CODEWITHSUNDEEP
bashvariablescommand-lineescaping
Dan
Dan

Reputation: 13

bash - escape variable SSH command without altering it

I am running a command in a bash script that uses the content of a file as an argument. Here a simplified example:

USER=$(<$fileA)
PASSWORD=$(<$fileB)
wget -u $USER -p $PASSWORD

However, the content of the file can be set to any value by the user. I assume I need to escape this, but I don't know how to do that, especially in a way that $PASSWORD will NOT be altered. Otherwise the password will obviously not work.

Thanks

Upvotes: 1

Views: 284

Answers (1)

vdavid
vdavid

Reputation: 2544

You probably simply need to add quotes around the variables.
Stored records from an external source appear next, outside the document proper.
-- ==== Sys2Proof/Machine/Operands.lean ====
section
/-! DEFINITION. Operand forms: byte order (spec/20_memory.md R55 to R58), operand assembly (R89), coil packing (R140),
the single-coil value (R141), the selector (R36), list admission (R148), and commands as instructions (R91). -/

namespace Sys2Proof.Machine

/-- `hi8(w) = w[15:8]` (R10). -/
def hi8 (w : Word) : Byte := w.extractLsb' 8 8

/-- `lo8(w) = w[7:0]` (R10). -/
def lo8 (w : Word) : Byte := w.extractLsb' 0 8

/-- `be16(w) = [hi8(w), lo8(w)]` (R10, R55). -/
def be16 (w : Word) : Bytes := [hi8 w, lo8 w]

/-- The word whose big-endian form is `[h, l]`: `h * 256 + l`. -/
def ofBe16 (h l : Byte) : Word := h ++ l

/-- A count as a 16-bit field (R89). Every admitted list's count fits (R148). -/
def word16 (n : Nat) : Word := BitVec.ofNat 16 n

/-- `ceil8(n) = (n + 7) div 8` (R9). -/
def ceil8 (n : Nat) : Nat := (n + 7) / 8

/-- `be16(values[0]) ++ … ++ be16(values[n-1])` (R57, R146). -/
def valueBytes (values : List Word) : Bytes := values.flatMap be16

/-- The words whose big-endian bytes these are; a last odd byte is left out. -/
def wordsOf : Bytes → List Word
  | h :: l :: rest => ofBe16 h l :: wordsOf rest
  | _ => []

/-- Byte `k` of the packed coils: bit `j` is coil `8k + j` (R58, R140); bits beyond the last coil are 0. -/
def packByte (coils : List Bool) (k : Nat) : Byte :=
  (List.range 8).foldl (fun out j => if coils.getD (8 * k + j) false then out ||| (1#8 <<< j) else out) 0#8

/-- `pack(coils)` (R140): `ceil8(|coils|)` bytes, coil `i` in bit `i mod 8` of byte `i div 8`. -/
def pack (coils : List Bool) : Bytes := (List.range (ceil8 coils.length)).map (packByte coils)

/-- The first `n` coils of a packed bitmap: the inverse of `pack`. -/
def unpack (n : Nat) (bitmap : Bytes) : List Bool :=
  (List.range n).map fun i => (bitmap.getD (i / 8) 0#8).getLsbD (i % 8)

/-- The value a WriteSingleCoil sends (R141). -/
def coilValue (on : Bool) : Word := if on then 0xFF00#16 else 0x0000#16

/-- The selector byte (R36): 0x00 LowFirst, 0x01 HighFirst, every other value invalid. -/
def selectedOrder (sel : Byte) : Option ChecksumOrder :=
  if sel = 0x00#8 then some .lowFirst else if sel = 0x01#8 then some .highFirst else none

/-- The selector byte of an order (R36). -/
def selectorOf : ChecksumOrder → Byte
  | .lowFirst => 0x00#8
  | .highFirst => 0x01#8

/-- Length admission (R35, R148): a list longer than its length fields can describe is not admitted. -/
def admitted : Req → Bool
  | .writeMultiCoils _ _ coils => decide (coils.length ≤ Config.maxCoils)
  | .writeMultiRegisters _ _ values => decide (values.length ≤ Config.maxValues)
  | .writeMultiRegistersVendor _ _ values => decide (values.length ≤ Config.maxVendorValues)
  | .readCoils _ _ _ => true
  | .readInputs _ _ _ => true
  | .readHoldingRegisters _ _ _ => true
  | .readInputRegisters _ _ _ => true
  | .writeSingleCoil _ _ _ => true
  | .writeSingleRegister _ _ _ => true

/-- A command as the line of the command notation that expands to it (R91). -/
def instrOf (c : Command) : Instr :=
  match c.req with
  | .readCoils addr offset count => .readCoils addr offset count c.sel
  | .readInputs addr offset count => .readInputs addr offset count c.sel
  | .readHoldingRegisters addr offset count => .readHoldingRegisters addr offset count c.sel
  | .readInputRegisters addr offset count => .readInputRegisters addr offset count c.sel
  | .writeSingleCoil addr offset on => .writeSingleCoil addr offset on c.sel
  | .writeSingleRegister addr offset value => .writeSingleRegister addr offset value c.sel
  | .writeMultiCoils addr offset coils => .writeMultiCoils addr offset coils c.sel
  | .writeMultiRegisters addr offset values => .writeMultiRegisters addr offset values c.sel
  | .writeMultiRegistersVendor addr offset values => .writeMultiRegistersVendor addr offset values c.sel

/-- The command a request row expands to (R91); a reply row is no command. -/
def commandOf : Instr → Option Command
  | .readCoils addr offset count sel => some ⟨.readCoils addr offset count, sel⟩
  | .readInputs addr offset count sel => some ⟨.readInputs addr offset count, sel⟩
  | .readHoldingRegisters addr offset count sel => some ⟨.readHoldingRegisters addr offset count, sel⟩
  | .readInputRegisters addr offset count sel => some ⟨.readInputRegisters addr offset count, sel⟩
  | .writeSingleCoil addr offset on sel => some ⟨.writeSingleCoil addr offset on, sel⟩
  | .writeSingleRegister addr offset value sel => some ⟨.writeSingleRegister addr offset value, sel⟩
  | .writeMultiCoils addr offset coils sel => some ⟨.writeMultiCoils addr offset coils, sel⟩
  | .writeMultiRegisters addr offset values sel => some ⟨.writeMultiRegisters addr offset values, sel⟩
  | .writeMultiRegistersVendor addr offset values sel => some ⟨.writeMultiRegistersVendor addr offset values, sel⟩
  | .replyNormal01 _ _ _ _ _ => none
  | .replyNormal02 _ _ _ _ _ => none
  | .replyNormal03 _ _ _ _ _ => none
  | .replyNormal04 _ _ _ _ _ => none
  | .replyNormal05 _ _ _ _ _ => none
  | .replyNormal06 _ _ _ _ _ => none
  | .replyNormal0F _ _ _ _ _ => none
  | .replyNormal10 _ _ _ _ _ => none
  | .replyException81 _ _ _ _ => none
  | .replyException82 _ _ _ _ => none
  | .replyException83 _ _ _ _ => none
  | .replyException84 _ _ _ _ => none
  | .replyException85 _ _ _ _ => none
  | .replyException86 _ _ _ _ => none
  | .replyException8F _ _ _ _ => none
  | .replyException90 _ _ _ _ => none

end Sys2Proof.Machine
end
wget -u "$USER" -p "$PASSWORD"

If you happen to capture a newline at the end of the variable, you may want to strip it with:

wget -u "${USER%$'\n'}" -p "${PASSWORD%$'\n'}"

The ${var} syntax is equivalent to $var but curly braces allows to manipulate variables with bash. By adding %$'\n' before the ending curly brace, the % means to remove the text $'\n', which means removing the trailing newline, if any.

In the worst case scenario, you may get newline and carriage returns (probably if the files were generated by a text editor in Windows), but you can also deal with it:

wget -u "${USER%%[$'\n'$'\r']*}" -p "${PASSWORD%%[$'\n'$'\r']*}"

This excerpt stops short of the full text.